REPUBLIKA.CO.ID, BEIJING -- Menteri Perdagangan (Mendag) China, Zhong Shan, pada Ahad (29/9) mengatakan bahwa perusahaan-perusahaan China menghadapi banyak kesulitan akibat adanya gesekan perdagangan dengan Amerika Serikat (AS). China dan AS masih terjebak dalam perang dagang yang semakin naik tingkatannya dalam kurun waktu lebih dari satu tahun terakhir.
Kedua negara saling memungut biaya yang mencapai ratusan miliar dolar AS untuk komoditas masing-masing.
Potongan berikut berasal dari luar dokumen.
-- ==== Sys2Proof/Machine/Integer.lean ====
section
/-! DEFINITION. Page 0: integer and logic, compares and predicates (R106-R115). -/

namespace Sys2Proof.Machine

/-! ### Results at width N (R108-R110) -/

def addAt (z : Size) (x y : Word) : Word := extend z (x.toNat + y.toNat)
def subAt (z : Size) (x y : Word) : Word := extendInt z (sizedInt z x - sizedInt z y)
def mulAt (z : Size) (x y : Word) : Word := extendInt z (sizedInt z x * sizedInt z y)
/-- Bits [2N-1:N] of the exact product (R108). -/
def mulhAt (z : Size) (x y : Word) : Word := extendInt z (sizedInt z x * sizedInt z y / 2 ^ sizeBits z)
/-- The quotient truncated toward zero; all ones on a zero divisor; -2^(N-1) by -1 wraps (R109). -/
def divAt (z : Size) (x y : Word) : Word :=
  if lowBits z y = 0 then extend z (2 ^ sizeBits z - 1) else extendInt z (Int.tdiv (sizedInt z x) (sizedInt z y))
/-- a - b × quotient; a itself on a zero divisor (R109). -/
def remAt (z : Size) (x y : Word) : Word :=
  if lowBits z y = 0 then extend z x.toNat else extendInt z (Int.tmod (sizedInt z x) (sizedInt z y))
def andAt (z : Size) (x y : Word) : Word := extend z (x &&& y).toNat
def orAt (z : Size) (x y : Word) : Word := extend z (x ||| y).toNat
def xorAt (z : Size) (x y : Word) : Word := extend z (x ^^^ y).toNat
def andnAt (z : Size) (x y : Word) : Word := extend z (x &&& ~~~y).toNat
/-- The shift count: b[log2 N - 1:0] (R108). -/
def shiftBy (z : Size) (y : Word) : Nat := y.toNat % sizeBits z
def shlAt (z : Size) (x y : Word) : Word := extend z (lowBits z x * 2 ^ shiftBy z y)
def shrAt (z : Size) (x y : Word) : Word := extend z (lowBits z x / 2 ^ shiftBy z y)
/-- Copies of a[N-1] enter whatever the suffix's sign (R108). -/
def sarAt (z : Size) (x y : Word) : Word :=
  extendInt z (intOfBits true (sizeBits z) x.toNat / 2 ^ shiftBy z y)
def rolAt (z : Size) (x y : Word) : Word :=
  extend z (lowBits z x * 2 ^ shiftBy z y + lowBits z x / 2 ^ (sizeBits z - shiftBy z y))
def minAt (z : Size) (x y : Word) : Word := extendInt z (min (sizedInt z x) (sizedInt z y))
def maxAt (z : Size) (x y : Word) : Word := extendInt z (max (sizedInt z x) (sizedInt z y))
/-- Leading zero bits of the low N bits, N when they are zero (R110). -/
def clzAt (z : Size) (x : Word) : Word :=
  extend z (if lowBits z x = 0 then sizeBits z else sizeBits z - 1 - Nat.log2 (lowBits z x))
/-- One bits of the low N bits (R110). -/
def popcAt (z : Size) (x : Word) : Word :=
  extend z (((List.range (sizeBits z)).filter fun i => x.getLsbD i).length)

/-! ### Meanings -/

def execAdd (g : Option Guard) (z : Size) (a b c : Reg) (s : State) : Out := alu3 g a b c (addAt z) s
def execSub (g : Option Guard) (z : Size) (a b c : Reg) (s : State) : Out := alu3 g a b c (subAt z) s
def execMul (g : Option Guard) (z : Size) (a b c : Reg) (s : State) : Out := alu3 g a b c (mulAt z) s
def execMulh (g : Option Guard) (z : Size) (a b c : Reg) (s : State) : Out := alu3 g a b c (mulhAt z) s
def execDiv (g : Option Guard) (z : Size) (a b c : Reg) (s : State) : Out := alu3 g a b c (divAt z) s
def execRem (g : Option Guard) (z : Size) (a b c : Reg) (s : State) : Out := alu3 g a b c (remAt z) s
def execAnd (g : Option Guard) (z : Size) (a b c : Reg) (s : State) : Out := alu3 g a b c (andAt z) s
def execOr (g : Option Guard) (z : Size) (a b c : Reg) (s : State) : Out := alu3 g a b c (orAt z) s
def execXor (g : Option Guard) (z : Size) (a b c : Reg) (s : State) : Out := alu3 g a b c (xorAt z) s
def execAndn (g : Option Guard) (z : Size) (a b c : Reg) (s : State) : Out := alu3 g a b c (andnAt z) s
def execShl (g : Option Guard) (z : Size) (a b c : Reg) (s : State) : Out := alu3 g a b c (shlAt z) s
def execShr (g : Option Guard) (z : Size) (a b c : Reg) (s : State) : Out := alu3 g a b c (shrAt z) s
def execSar (g : Option Guard) (z : Size) (a b c : Reg) (s : State) : Out := alu3 g a b c (sarAt z) s
def execRol (g : Option Guard) (z : Size) (a b c : Reg) (s : State) : Out := alu3 g a b c (rolAt z) s
def execClz (g : Option Guard) (z : Size) (a b : Reg) (s : State) : Out := alu2 g a b (clzAt z) s
def execPopc (g : Option Guard) (z : Size) (a b : Reg) (s : State) : Out := alu2 g a b (popcAt z) s
def execMin (g : Option Guard) (z : Size) (a b c : Reg) (s : State) : Out := alu3 g a b c (minAt z) s
def execMax (g : Option Guard) (z : Size) (a b c : Reg) (s : State) : Out := alu3 g a b c (maxAt z) s

/-- R112: both sources are read whatever the predicate holds. -/
def execSel (g : Option Guard) (a b c : Reg) (p : BitVec 4) (s : State) : Out :=
  issue g s fun h st => do
    let x ← src s h st 0 b
    let y ← src s h st 1 c
    retire s h st [b, c] (some (a, if st.r.preds.getLsbD p.toNat then x else y))

/-- R111. -/
def execMov (g : Option Guard) (z : Size) (a b : Reg) (s : State) : Out := alu2 g a b (fun x => extend z x.toNat) s

/-- R111. -/
def execLi (g : Option Guard) (a : Reg) (imm : Word) (s : State) : Out := alu1 g a imm s

/-- R111. -/
def execAddi (g : Option Guard) (z : Size) (a b : Reg) (imm : Word) (s : State) : Out :=
  alu2 g a b (fun x => addAt z x imm) s

/-- R131: the address that a format-M access would form; no access, no check. -/
def execLea (g : Option Guard) (a : Reg) (m : Mem) (s : State) : Out :=
  issue g s fun h st => do
    let ea ← effAddr st m
    retire s h st [] (some (a, ea))

/-- R114. -/
def execCmp (g : Option Guard) (z : Size) (cc : Cond) (p : BitVec 4) (b c : Reg) (s : State) : Out :=
  issue g s fun h st => do
    let x ← src s h st 0 b
    let y ← src s h st 1 c
    setPred s h st [b, c] p (intCond cc (sizedInt z x) (sizedInt z y))

/-- R114: the immediate is sign-extended and then truncated to N bits. -/
def execCmpi (g : Option Guard) (z : Size) (cc : Cond) (p : BitVec 4) (b : Reg) (imm : Word) (s : State) : Out :=
  issue g s fun h st => do
    let x ← src s h st 0 b
    setPred s h st [b] p (intCond cc (sizedInt z x) (sizedInt z imm))

/-- A predicate or its inverse (R115). -/
def predVal (st : Strand) (n : Bool) (p : BitVec 4) : Bool := st.r.preds.getLsbD p.toNat != n

/-- R115. -/
def execPsetAnd (g : Option Guard) (p : BitVec 4) (nx : Bool) (x : BitVec 4) (ny : Bool) (y : BitVec 4) (s : State) : Out :=
  issue g s fun h st => setPred s h st [] p (predVal st nx x && predVal st ny y)

/-- R115. -/
def execPsetOr (g : Option Guard) (p : BitVec 4) (nx : Bool) (x : BitVec 4) (ny : Bool) (y : BitVec 4) (s : State) : Out :=
  issue g s fun h st => setPred s h st [] p (predVal st nx x || predVal st ny y)

/-- R115. -/
def execPsetXor (g : Option Guard) (p : BitVec 4) (nx : Bool) (x : BitVec 4) (ny : Bool) (y : BitVec 4) (s : State) : Out :=
  issue g s fun h st => setPred s h st [] p (predVal st nx x != predVal st ny y)

/-- R115. -/
def execPsetConst (g : Option Guard) (p : BitVec 4) (v : Bool) (s : State) : Out :=
  issue g s fun h st => setPred s h st [] p v

/-- Bits [pos+len-1:pos] of a word, where the field holds len - 1 (R113). -/
def fieldOf (x : Word) (pos len : BitVec 6) : Nat := x.toNat / 2 ^ pos.toNat % 2 ^ (len.toNat + 1)

/-- R113: sign-extended under `.s64`, zero-extended under `.n64`. -/
def execBfx (g : Option Guard) (signed : Bool) (a b : Reg) (pos len : BitVec 6) (s : State) : Out :=
  alu2 g a b (fun x => BitVec.ofInt 64 (intOfBits signed (len.toNat + 1) (fieldOf x pos len))) s

/-- The word with bits [pos+len-1:pos] replaced (R113). -/
def insertField (x y : Word) (pos len : BitVec 6) : Word :=
  let m : Word := BitVec.ofNat 64 ((2 ^ (len.toNat + 1) - 1) * 2 ^ pos.toNat)
  (x &&& ~~~m) ||| (BitVec.ofNat 64 (y.toNat * 2 ^ pos.toNat) &&& m)

/-- R113: A is read as a source. -/
def execBfi (g : Option Guard) (a b : Reg) (pos len : BitVec 6) (s : State) : Out :=
  issue g s fun h st => do
    let y ← src s h st 0 b
    let x ← src s h st 2 a
    retire s h st [b, a] (some (a, insertField x y pos len))

end Sys2Proof.Machine
end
Hal itu memperkeruh pasar keuangan dan pertumbuhan global.
"Perdagangan mengalami tantangan yang belum pernah terjadi sebelumnya, muncul secara eksternal maupun internal," kata Zhong dalam konferensi pers.
Babak baru pembicaraan oleh para pejabat tinggi dari kedua negara ekonomi terbesar dunia itu dijadwalkan pada 10-11 Oktober di Washington DC, AS, yang akan dihadiri oleh Wakil Perdana Menteri China, Liu He, sebagai penasihat ekonomi terbaik Presiden Xi Jinping.
Sementara itu, Zhong menambahkan bahwa China akan memperluas jangkauan ekspor dan mengambil langkah-langkah untuk menstabilkan perdagangan yang akan membuahkan hasil positif.
Pemerintahan AS di bawah Presiden Donald Trump mempertimbangkan strategi tekanan keuangan baru yang lebih radikal untuk China, termasuk kemungkinan menghapus pencatatan (delisting) saham perusahaan China dari bursa efek AS. Langkah tersebut dijadikan sebagai bagian dari perluasan upaya untuk membatasi investasi AS di perusahaan China.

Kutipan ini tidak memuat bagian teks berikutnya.